I sighed. “So… what? You chose this assignment to prove something to the Agency?”
“No, I created this assignment to prove something to myself. I had to make sure I could successfully run an op on my own.”
“Why? What does that prove?” I asked.
“If I can’t produce results on my own, without assistance, how could I possibly be useful to a team?” she replied.
I scratched the back of my neck. “Tess, that’s a hell of a lot of pressure to put on yourself. And for no fuckin’ good reason. Bulger had your back because you were part of his team, not because you were a weak woman who needed rescuing.”
“Of course, you’d see it that way. You’re a fellow white knight in shining armor.”
“I beg your fucking pardon.”
She jabbed a finger toward me. “Don’t you dare act like you don’t know what I’m talking about. I mean come on, Cameron, you’ve rescued me twice tonight.
That was the first time Tess called me by my first name, and even though I was trying my best to focus on her words, everything after “Cameron” was a bit fuzzy for a few ticks.
“First, you saved me from Sasha, who was all but prepared to turn me into a smoothie, and then from those punks in the park.
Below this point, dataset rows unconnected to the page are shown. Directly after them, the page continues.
-- ==== Sys2Proof/Laws/State.lean ====
section
/-! SUPPORT. One lemma for each field and each named update of the state. -/
namespace Sys2Proof.Machine
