-- ==== Sys2Proof/Laws/Ops.lean ====
section
/-! SUPPORT. What each shared operation leaves alone, field by field, and what it gives the fields it changes. -/
namespace Sys2Proof.Machine
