-- ==== Sys2Proof/Laws/Frames.lean ====
section
/-! SUPPORT. Frames compose; what each shared operation leaves alone, once. -/
namespace Sys2Proof.Machine

/-! ### Frames compose -/

theorem SameBut.refl (changed : List Part) (s : State) : SameBut changed s s := by
  intro p _; cases p <;> simp [Part.Kept]

theorem SameBut.trans {a b : List Part} {s t u : State} (h : SameBut a s t) (k : SameBut b t u) :
    SameBut (a ++ b) s u := by
  intro p hp
  have h1 := h p (fun m => hp (List.mem_append_left _ m))
  have h2 := k p (fun m => hp (List.mem_append_right _ m))
  cases p <;> simp only [Part.Kept] at h1 h2 ⊢ <;> first
    | exact h2.trans h1
    | exact ⟨h2.1.trans h1.1, h2.2.trans h1.2⟩
    | exact ⟨h2.1.trans h1.1, h2.2.1.trans h1.2.1, h2.2.2.trans h1.2.2⟩
    | exact fun x => h2 (h1 x)
    | (rcases h1 with h1 | h1
       · exact .inl h1
       · rcases h2 with h2 | h2
         · exact .inl (h1 ▸ h2)
         · exact .inr (h2.trans h1))

theorem SameBut.mono {a b : List Part} {s t : State} (h : SameBut a s t) (sub : ∀ p ∈ a, p ∈ b) : SameBut b s t :=
  fun p hp => h p (fun m => hp (sub p m))

/-! ### Statuses -/

theorem EventKind.isSet_or_mask (x : EventSet) (j k : EventKind) :
    (x ||| j.mask).getLsbD k.bit = (decide (k = j) || x.getLsbD k.bit) := by
  cases j <;> cases k <;> simp [EventKind.mask, EventKind.bit, BitVec.getLsbD_or, BitVec.getLsbD_ofNat]

theorem EventKind.isSet_and_not_mask (x : EventSet) (j k : EventKind) :
    (x &&& ~~~j.mask).getLsbD k.bit = (!decide (k = j) && x.getLsbD k.bit) := by
  cases j <;> cases k <;> simp [EventKind.mask, EventKind.bit, BitVec.getLsbD_and, BitVec.getLsbD_not]

theorem State.setStatus_events_status (k : EventKind) (s : State) :
    (s.setStatus k).events.status = s.events.status ||| k.mask :=
  congrArg (·.status) (State.evalNotice_events _)

@[simp] theorem State.setStatus_isSet (j k : EventKind) (s : State) :
    (s.setStatus j).events.isSet k = (decide (k = j) || s.events.isSet k) := by
  rw [EventUnit.isSet, State.setStatus_events_status, EventKind.isSet_or_mask]; rfl

@[simp] theorem State.clearStatus_isSet (j k : EventKind) (s : State) :
    (s.clearStatus j).events.isSet k = (!decide (k = j) && s.events.isSet k) := by
  simp only [EventUnit.isSet, State.clearStatus, EventKind.isSet_and_not_mask]

/-- HOLD_WAITING is set exactly while something is held, and no other status moves (R48). -/
@[simp] theorem State.followHolds_isSet (k : EventKind) (s : State) :
    s.followHolds.events.isSet k
      = if k = .holdWaiting then !s.holdQueue.isEmpty else s.events.isSet k := by
  unfold State.followHolds
  split
  · simp_all
  · split <;> simp_all <;> split <;> simp_all

/-! ### The Capture Log -/

@[simp] theorem State.logRecord_log (b : RecordBody) (s : State) : (s.logRecord b).log = logAfter s.epoch s.log b := by
  unfold State.logRecord logAfter
  split
  · simp [State.judgeThreshold, State.putRecords, State.stampRecord]
    split <;> simp
  · split <;> rename_i h <;> simp [h, State.accountLoss, State.putRecords, State.stampRecord]

/-- A record lost is counted, and nothing else is (R102). -/
@[simp] theorem State.logRecord_count (b : RecordBody) (c : Counter) (s : State) :
    (s.logRecord b).count c = if c = .logRecordsLost ∧ 256 ≤ s.log.records.length
      then s.count c + 1 else s.count c := by
  unfold State.logRecord
  split
  · rename_i h
    have : ¬ 256 ≤ s.log.records.length := by simp [Config.logCapacity] at h; omega
    simp [this]
  · rename_i h
    have : 256 ≤ s.log.records.length := by simp [Config.logCapacity] at h; omega
    have e : ∀ t : State, t.accountLoss.count c = if c = .logRecordsLost then t.count c + 1 else t.count c := by
      intro t
      simp only [State.accountLoss, State.setStatus_count, State.bump_eq, State.bumpBy_count]
      split <;> simp_all <;> rfl
    split <;> simp [e, this]

/-- A record sets LOG_LOSS when one is lost, LOG_THRESHOLD when its append reaches the threshold, and no other status
(R102, R103). -/
@[simp] theorem State.logRecord_isSet (b : RecordBody) (k : EventKind) (s : State) :
    (s.logRecord b).events.isSet k = (s.events.isSet k
      || decide (k = .logThreshold ∧ s.log.records.length < 256 ∧ s.log.records.length + 1 = s.log.threshold)
      || decide (k = .logLoss ∧ 256 ≤ s.log.records.length)) := by
  unfold State.logRecord
  split
  · rename_i h
    simp only [Config.logCapacity] at h
    have : ¬ 256 ≤ s.log.records.length := by omega
    simp only [State.judgeThreshold]
    split <;> rename_i g <;> simp [State.putRecords] at g <;> simp [h, this, g] <;>
      rcases k <;> simp
  · rename_i h
    simp only [Config.logCapacity] at h
    have g : 256 ≤ s.log.records.length := by omega
    split <;> simp [State.accountLoss, h, g] <;> cases k <;> simp <;> rfl

/-! ### What each shared operation leaves alone -/

theorem frame_bumpBy (n : Nat) (c : Counter) (s : State) : SameBut [.counter c] s (s.bumpBy n c) := by
  intro p hp; cases p <;> simp_all [Part.Kept]

theorem frame_setLink (p : PortName) (l : Link) (s : State) : SameBut [.link p] s (s.setLink p l) := by
  intro q hq; cases q <;> simp_all [Part.Kept]

theorem frame_setEntry (i : EntryIndex) (e : Entry) (s : State) : SameBut [.entry i] s (s.setEntry i e) := by
  intro p hp; cases p <;> simp_all [Part.Kept]

theorem frame_setMeter (m : Fin Config.meters) (x : Meter) (s : State) : SameBut [.meter m] s (s.setMeter m x) := by
  intro p hp; cases p <;> simp_all [Part.Kept]

theorem frame_evalNotice (s : State) : SameBut noticeParts s s.evalNotice := by
  intro p hp; cases p <;> simp_all [Part.Kept, noticeParts]

theorem frame_setSender (n : NoticeSender) (slot : Option Notice) (s : State) :
    SameBut noticeParts s (s.setSender n slot) := by
  intro p hp; cases p <;> simp_all [Part.Kept, noticeParts]

/-- Fallback entry leaves all but the notice sender and its slot as its parts do (R152, R160). -/
theorem frame_enterFallback_steps (cause : FallbackCause) (s : State) :
    SameBut noticeParts (s.fallbackSteps cause) (s.enterFallback cause) :=
  ((frame_setSender _ _ _).trans (frame_evalNotice _)).mono (by simp)

theorem frame_setStatus (k : EventKind) (s : State) : SameBut (statusParts k) s (s.setStatus k) := by
  intro p hp; cases p <;> simp_all [Part.Kept, statusParts, noticeParts]

theorem frame_followHolds (s : State) : SameBut (statusParts .holdWaiting) s s.followHolds := by
  intro p hp; cases p <;> simp_all [Part.Kept, statusParts, noticeParts]

theorem frame_logRecord (b : RecordBody) (s : State) : SameBut recordParts s (s.logRecord b) := by
  intro p hp; cases p <;> simp_all [Part.Kept, recordParts, noticeParts]

theorem frame_pushReply (r : Reply) (s : State) : SameBut [.replies] s (s.pushReply r) := by
  intro p hp; cases p <;> simp_all [Part.Kept]

theorem frame_loadLiveness (s : State) : SameBut [.liveness] s s.loadLiveness := by
  intro p hp; cases p <;> simp_all [Part.Kept]

theorem frame_joinReturns (i : EntryIndex) (s : State) : SameBut [.returns] s (s.joinReturns i) := by
  intro p hp; cases p <;> simp_all [Part.Kept]

theorem frame_joinNodeQueue (i : EntryIndex) (s : State) : SameBut [.nodeQueue] s (s.joinNodeQueue i) := by
  intro p hp; cases p <;> simp_all [Part.Kept]

theorem frame_dropHold (i : EntryIndex) (s : State) : SameBut [.holdQueue] s (s.dropHold i) := by
  intro p hp; cases p <;> simp_all [Part.Kept]

theorem frame_withdrawNotice (s : State) :
    SameBut [.noticeSender, .slot, .stationTransmission] s s.withdrawNotice := by
  intro p hp; cases p <;> simp_all [Part.Kept]

/-- At the end of a step a transmission under way goes on (R173, R177). -/
theorem frame_settle (s : State) : SameBut [] s s.settle := by
  intro p _; cases p <;> simp [Part.Kept, StationPort.arbitrated, NodePort.started]
  · cases h : s.sPort.sending <;> simp
  · intro h; simp [h]

end Sys2Proof.Machine
end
I keep trying to prove to myself and the Agency that I can handle myself, but at every turn is a man reminding me that I can’t.”
“I wasn’t trying to swoop in and rescue you, I was trying to save both our lives, because we’re partners,” I said.
“Why are you smiling?” Tess asked.
“What?”
“You make it very hard for me to be annoyed with you when you have that goofy smile on your face.”
“I don’t know. I didn’t even realize I was smiling. I don’t exactly have a firm grasp on what precisely is going on here. Hell, I don’t even have a vague notion of what’s happening between us, other than we’ll probably both lose our jobs if anyone ever finds out about it.”
“I’m sure as hell not putting anything about this in my report,” Tess said, motioning to the two of us.
“See?” I said. “We all omit details from the official record to put ourselves in the best light possible.”
“Not the same thing,” she replied.
“Bullshit it isn’t. Partners have each other’s backs. Teammates have each other’s backs. That’s it. Plain and simple.”
“I’m not used to that. I’ve always been Tess, the independent one, or Tess the problem solver.”
“How about you try ‘Tess the one who needs to get over herself,’ on for a spell and see how it feels?”
She threw her hands in the air. “Or, you could not be a dick about it.”
“I’m not being a dick. I’m pointing out that you’re taking way too much on and telling you to take the world off your shoulders for once.
Jesus, you act like you’re responsible for global warming level catastrophes.
That’s why we have teams. That’s why there are two of us for this particular mission.
It’s so we can see each other’s blind spots. It’s a goddamn safety measure.”
* * *
Tess
“Well, I sure as hell didn’t have Garner’s blind spot covered, and the director still handed me a velvet box with a goddamned medal in it,” I shot back.